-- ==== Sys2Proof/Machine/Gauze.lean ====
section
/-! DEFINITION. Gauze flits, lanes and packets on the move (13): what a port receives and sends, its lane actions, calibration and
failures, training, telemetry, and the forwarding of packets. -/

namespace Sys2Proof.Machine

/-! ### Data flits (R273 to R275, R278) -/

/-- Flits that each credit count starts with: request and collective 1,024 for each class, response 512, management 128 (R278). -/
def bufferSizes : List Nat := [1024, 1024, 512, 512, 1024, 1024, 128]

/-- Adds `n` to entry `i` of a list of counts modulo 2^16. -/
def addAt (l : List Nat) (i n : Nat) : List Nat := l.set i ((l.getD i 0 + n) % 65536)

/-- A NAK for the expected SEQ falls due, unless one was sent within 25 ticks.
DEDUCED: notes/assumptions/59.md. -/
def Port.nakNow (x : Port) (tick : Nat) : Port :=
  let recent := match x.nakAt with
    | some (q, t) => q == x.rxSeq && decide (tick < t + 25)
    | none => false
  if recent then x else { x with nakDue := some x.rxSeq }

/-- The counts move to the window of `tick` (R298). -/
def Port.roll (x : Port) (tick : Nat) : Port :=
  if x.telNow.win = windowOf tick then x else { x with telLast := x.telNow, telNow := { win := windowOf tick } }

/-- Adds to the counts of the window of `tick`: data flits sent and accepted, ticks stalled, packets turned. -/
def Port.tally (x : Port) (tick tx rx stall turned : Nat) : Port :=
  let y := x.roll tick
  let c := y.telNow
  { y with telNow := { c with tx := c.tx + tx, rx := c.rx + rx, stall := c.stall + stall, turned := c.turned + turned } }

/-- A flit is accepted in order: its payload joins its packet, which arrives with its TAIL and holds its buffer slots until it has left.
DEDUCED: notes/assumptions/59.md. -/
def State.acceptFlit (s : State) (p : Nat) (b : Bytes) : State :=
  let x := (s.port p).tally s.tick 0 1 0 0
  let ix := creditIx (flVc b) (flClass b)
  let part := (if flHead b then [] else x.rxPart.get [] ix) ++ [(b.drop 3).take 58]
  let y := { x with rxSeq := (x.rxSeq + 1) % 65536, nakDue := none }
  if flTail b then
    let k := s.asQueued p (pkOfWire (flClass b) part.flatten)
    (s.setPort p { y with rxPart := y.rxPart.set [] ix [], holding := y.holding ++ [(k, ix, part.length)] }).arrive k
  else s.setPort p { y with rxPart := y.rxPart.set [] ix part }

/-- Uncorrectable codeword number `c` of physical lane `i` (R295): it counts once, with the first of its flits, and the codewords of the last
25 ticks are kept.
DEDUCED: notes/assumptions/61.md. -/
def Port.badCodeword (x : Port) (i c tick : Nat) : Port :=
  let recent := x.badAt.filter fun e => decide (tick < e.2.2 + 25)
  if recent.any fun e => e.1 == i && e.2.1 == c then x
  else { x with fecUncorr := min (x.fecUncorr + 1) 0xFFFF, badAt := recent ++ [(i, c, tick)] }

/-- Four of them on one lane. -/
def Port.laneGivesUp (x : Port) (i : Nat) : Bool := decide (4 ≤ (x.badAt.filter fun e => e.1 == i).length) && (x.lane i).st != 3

——

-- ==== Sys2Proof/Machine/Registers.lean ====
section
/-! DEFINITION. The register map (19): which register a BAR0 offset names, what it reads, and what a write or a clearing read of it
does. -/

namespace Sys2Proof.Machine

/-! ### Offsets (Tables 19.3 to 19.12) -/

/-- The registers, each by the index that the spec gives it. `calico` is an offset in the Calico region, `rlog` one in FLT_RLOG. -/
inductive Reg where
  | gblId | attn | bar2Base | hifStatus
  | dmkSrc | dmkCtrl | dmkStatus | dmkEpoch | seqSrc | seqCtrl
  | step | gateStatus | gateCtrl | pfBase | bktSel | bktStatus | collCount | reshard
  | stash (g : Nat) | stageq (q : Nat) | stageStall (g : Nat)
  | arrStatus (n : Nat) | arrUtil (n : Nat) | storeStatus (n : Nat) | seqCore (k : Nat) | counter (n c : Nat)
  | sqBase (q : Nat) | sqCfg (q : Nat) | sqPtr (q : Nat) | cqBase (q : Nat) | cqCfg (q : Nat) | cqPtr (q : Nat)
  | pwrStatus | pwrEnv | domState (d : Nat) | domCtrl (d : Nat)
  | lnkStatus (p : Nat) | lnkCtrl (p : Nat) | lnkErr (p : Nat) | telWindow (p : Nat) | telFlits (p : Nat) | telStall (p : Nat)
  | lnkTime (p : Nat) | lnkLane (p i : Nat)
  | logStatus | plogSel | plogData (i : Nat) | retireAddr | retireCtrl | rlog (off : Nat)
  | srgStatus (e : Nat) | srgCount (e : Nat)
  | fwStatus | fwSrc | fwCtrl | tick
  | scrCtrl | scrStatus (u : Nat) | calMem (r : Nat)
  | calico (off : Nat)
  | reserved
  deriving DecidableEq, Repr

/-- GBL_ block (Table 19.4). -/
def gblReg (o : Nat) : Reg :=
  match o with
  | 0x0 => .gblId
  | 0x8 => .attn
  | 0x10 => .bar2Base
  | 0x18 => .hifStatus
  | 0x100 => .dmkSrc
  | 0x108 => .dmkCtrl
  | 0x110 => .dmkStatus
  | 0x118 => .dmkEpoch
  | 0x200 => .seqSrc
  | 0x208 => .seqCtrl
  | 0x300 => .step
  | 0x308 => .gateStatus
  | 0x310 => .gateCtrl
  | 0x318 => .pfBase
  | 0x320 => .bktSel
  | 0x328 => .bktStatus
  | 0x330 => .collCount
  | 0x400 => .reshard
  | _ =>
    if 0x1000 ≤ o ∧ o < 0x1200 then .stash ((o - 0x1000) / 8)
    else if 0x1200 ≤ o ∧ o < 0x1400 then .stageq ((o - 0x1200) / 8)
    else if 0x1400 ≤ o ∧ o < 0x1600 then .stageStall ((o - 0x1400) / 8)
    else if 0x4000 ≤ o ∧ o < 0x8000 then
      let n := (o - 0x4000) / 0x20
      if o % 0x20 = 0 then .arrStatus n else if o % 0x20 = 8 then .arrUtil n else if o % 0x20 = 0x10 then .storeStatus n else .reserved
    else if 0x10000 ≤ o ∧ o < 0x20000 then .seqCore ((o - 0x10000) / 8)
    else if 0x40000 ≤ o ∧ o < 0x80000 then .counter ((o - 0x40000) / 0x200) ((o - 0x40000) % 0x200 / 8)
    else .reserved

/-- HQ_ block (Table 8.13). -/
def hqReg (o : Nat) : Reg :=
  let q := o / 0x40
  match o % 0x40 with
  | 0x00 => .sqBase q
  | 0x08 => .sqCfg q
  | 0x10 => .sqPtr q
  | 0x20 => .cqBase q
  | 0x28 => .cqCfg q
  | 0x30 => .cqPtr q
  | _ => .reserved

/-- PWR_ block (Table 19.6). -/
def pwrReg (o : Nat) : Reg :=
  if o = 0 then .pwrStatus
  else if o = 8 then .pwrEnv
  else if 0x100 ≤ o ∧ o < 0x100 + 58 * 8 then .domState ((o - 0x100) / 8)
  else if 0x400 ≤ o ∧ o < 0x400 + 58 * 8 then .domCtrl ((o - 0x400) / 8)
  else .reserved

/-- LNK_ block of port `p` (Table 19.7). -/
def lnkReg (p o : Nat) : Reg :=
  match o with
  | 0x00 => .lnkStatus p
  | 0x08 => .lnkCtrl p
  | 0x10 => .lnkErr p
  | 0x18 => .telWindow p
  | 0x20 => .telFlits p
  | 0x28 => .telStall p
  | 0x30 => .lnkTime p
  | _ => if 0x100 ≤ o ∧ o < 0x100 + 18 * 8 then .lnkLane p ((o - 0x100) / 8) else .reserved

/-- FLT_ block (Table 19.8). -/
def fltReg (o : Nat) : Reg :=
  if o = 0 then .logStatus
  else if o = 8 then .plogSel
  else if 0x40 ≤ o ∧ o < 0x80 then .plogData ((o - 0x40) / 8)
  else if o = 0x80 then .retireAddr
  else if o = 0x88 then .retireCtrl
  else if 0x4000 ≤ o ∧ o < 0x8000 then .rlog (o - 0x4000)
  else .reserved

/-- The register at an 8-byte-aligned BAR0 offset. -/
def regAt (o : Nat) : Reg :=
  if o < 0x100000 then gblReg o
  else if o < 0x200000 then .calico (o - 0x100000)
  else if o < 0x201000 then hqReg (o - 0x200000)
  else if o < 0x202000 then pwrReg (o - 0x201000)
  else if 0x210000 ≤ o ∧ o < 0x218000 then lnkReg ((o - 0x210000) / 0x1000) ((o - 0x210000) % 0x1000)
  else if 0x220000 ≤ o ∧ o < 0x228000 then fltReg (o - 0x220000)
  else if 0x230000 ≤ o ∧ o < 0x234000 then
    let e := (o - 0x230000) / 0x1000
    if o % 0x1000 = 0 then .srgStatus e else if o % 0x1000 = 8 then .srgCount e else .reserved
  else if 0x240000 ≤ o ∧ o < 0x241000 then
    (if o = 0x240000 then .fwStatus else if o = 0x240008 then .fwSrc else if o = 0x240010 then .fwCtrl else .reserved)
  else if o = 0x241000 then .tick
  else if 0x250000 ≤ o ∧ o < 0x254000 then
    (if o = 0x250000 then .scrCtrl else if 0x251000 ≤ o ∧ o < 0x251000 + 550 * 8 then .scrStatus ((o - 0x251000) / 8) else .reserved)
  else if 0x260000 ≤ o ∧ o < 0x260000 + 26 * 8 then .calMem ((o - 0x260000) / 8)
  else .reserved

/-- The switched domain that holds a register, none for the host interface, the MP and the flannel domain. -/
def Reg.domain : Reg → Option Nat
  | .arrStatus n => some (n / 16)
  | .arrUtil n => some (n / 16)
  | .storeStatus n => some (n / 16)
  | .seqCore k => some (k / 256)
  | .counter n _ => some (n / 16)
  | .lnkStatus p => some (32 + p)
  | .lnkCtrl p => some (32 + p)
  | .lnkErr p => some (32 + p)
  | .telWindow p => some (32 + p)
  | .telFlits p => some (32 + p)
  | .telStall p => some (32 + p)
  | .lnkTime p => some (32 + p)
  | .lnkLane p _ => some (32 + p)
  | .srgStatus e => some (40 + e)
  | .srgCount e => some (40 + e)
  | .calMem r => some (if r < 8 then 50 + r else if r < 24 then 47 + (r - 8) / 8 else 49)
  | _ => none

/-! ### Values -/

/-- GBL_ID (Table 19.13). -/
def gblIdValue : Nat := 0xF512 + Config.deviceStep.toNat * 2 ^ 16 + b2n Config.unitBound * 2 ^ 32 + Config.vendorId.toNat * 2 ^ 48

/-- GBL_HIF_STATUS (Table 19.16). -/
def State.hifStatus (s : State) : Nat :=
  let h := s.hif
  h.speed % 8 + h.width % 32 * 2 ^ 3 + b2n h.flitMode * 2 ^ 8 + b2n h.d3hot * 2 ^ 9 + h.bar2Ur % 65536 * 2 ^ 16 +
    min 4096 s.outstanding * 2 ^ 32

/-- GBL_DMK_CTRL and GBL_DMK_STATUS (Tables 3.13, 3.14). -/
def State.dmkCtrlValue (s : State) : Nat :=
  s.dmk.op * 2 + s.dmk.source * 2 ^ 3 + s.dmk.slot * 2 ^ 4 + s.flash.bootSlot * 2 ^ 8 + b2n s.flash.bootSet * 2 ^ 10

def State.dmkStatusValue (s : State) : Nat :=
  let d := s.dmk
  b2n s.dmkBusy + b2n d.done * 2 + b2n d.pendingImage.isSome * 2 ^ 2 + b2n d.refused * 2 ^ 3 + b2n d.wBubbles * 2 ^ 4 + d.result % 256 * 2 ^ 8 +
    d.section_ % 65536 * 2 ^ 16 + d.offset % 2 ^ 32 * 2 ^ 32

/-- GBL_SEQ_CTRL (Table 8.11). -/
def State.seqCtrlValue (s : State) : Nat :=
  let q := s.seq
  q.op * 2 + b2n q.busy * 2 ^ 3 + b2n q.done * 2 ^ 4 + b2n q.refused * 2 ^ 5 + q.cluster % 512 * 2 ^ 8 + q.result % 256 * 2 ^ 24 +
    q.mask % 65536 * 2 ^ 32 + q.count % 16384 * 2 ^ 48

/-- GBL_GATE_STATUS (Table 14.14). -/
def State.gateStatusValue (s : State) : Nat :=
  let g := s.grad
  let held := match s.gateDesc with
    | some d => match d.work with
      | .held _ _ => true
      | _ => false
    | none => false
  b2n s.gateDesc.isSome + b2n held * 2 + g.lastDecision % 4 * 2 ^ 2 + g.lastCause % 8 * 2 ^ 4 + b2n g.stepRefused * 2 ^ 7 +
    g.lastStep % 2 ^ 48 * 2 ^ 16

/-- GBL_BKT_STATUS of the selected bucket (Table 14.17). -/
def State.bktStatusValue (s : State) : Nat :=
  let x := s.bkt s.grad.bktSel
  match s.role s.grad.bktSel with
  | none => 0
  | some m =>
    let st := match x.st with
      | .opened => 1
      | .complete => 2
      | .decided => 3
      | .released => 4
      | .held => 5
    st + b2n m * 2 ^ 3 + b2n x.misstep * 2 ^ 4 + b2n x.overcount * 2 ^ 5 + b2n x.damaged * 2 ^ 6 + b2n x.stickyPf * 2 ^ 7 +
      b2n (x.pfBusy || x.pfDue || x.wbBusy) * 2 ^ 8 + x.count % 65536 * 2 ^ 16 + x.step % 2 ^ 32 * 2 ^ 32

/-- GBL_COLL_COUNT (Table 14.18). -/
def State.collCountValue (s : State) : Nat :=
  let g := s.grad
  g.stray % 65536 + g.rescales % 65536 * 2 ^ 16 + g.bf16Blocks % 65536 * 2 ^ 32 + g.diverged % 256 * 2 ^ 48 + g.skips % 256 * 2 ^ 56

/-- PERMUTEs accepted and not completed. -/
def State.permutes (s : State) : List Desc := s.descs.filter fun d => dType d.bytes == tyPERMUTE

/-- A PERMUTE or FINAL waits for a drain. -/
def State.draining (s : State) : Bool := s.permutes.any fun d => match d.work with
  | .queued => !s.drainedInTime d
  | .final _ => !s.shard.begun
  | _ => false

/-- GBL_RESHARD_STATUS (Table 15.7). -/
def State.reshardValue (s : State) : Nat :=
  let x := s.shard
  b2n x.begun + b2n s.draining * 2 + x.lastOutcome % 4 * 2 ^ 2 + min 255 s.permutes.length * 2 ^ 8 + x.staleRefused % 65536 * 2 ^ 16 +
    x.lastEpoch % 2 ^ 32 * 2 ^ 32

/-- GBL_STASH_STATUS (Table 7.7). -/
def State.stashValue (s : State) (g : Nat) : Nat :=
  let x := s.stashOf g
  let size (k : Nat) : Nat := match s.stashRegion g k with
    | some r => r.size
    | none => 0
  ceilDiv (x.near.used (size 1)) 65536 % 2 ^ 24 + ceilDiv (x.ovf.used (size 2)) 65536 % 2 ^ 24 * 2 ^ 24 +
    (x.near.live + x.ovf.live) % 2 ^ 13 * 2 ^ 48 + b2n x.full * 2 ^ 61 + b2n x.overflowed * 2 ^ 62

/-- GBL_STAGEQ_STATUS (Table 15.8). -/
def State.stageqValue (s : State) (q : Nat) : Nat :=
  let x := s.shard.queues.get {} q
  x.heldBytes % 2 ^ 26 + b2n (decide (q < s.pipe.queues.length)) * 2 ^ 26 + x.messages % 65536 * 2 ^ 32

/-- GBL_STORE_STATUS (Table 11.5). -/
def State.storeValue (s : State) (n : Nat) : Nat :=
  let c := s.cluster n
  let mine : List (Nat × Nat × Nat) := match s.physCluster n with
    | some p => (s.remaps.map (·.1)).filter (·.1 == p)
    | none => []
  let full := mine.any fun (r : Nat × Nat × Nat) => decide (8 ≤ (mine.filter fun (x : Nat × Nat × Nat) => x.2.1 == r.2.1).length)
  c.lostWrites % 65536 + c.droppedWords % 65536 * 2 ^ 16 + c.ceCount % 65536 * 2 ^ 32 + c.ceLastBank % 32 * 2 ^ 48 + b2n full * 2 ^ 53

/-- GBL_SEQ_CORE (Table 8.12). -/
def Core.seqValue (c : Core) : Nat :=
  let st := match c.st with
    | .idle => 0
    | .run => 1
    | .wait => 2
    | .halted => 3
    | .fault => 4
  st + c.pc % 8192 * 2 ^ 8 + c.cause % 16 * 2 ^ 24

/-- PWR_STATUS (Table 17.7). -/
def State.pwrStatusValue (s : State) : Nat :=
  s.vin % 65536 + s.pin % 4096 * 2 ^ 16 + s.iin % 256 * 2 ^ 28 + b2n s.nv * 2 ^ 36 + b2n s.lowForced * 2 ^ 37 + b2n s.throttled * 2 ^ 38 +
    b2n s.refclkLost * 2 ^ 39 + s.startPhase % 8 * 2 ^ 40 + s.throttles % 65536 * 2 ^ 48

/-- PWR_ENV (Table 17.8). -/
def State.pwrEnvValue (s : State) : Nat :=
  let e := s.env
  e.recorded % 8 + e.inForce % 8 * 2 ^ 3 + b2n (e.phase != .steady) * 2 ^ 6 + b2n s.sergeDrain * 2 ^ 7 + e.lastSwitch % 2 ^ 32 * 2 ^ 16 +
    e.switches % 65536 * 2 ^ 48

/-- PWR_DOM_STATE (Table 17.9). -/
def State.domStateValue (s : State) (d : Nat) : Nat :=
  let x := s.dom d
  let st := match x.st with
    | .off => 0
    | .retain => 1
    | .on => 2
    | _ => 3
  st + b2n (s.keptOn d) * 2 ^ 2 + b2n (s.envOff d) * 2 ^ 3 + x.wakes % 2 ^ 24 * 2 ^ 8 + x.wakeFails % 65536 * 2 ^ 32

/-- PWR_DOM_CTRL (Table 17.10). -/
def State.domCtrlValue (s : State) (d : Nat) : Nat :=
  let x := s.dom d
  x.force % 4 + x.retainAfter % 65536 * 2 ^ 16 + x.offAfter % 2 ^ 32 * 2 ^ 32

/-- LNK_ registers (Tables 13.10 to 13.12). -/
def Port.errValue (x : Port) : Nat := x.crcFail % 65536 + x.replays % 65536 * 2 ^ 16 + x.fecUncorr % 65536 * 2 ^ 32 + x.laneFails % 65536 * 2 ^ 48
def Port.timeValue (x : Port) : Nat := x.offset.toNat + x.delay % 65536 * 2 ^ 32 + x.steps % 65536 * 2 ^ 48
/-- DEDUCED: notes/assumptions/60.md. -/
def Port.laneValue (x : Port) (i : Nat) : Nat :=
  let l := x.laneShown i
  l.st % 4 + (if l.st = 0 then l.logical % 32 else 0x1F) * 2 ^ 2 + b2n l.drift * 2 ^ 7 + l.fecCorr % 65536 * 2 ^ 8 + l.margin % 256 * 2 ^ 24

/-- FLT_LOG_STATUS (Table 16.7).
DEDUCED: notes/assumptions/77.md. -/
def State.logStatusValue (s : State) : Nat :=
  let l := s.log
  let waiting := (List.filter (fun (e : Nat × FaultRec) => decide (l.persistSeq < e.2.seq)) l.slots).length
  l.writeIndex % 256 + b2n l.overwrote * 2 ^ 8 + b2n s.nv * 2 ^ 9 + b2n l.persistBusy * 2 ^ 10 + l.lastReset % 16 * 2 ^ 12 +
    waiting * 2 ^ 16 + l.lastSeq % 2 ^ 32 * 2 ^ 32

——

• _Action item_: Start with the line above that contains "else if 0x10000" and end with the line that contains "let q := o / 0x40". Write out those lines exactly, and only those.

• _Result below_:
    else if 0x10000 ≤ o ∧ o < 0x20000 then .seqCore ((o - 0x10000) / 8)
    else if 0x40000 ≤ o ∧ o < 0x80000 then .counter ((o - 0x40000) / 0x200) ((o - 0x40000) % 0x200 / 8)
    else .reserved

/-- HQ_ block (Table 8.13). -/
def hqReg (o : Nat) : Reg :=
  let q := o / 0x40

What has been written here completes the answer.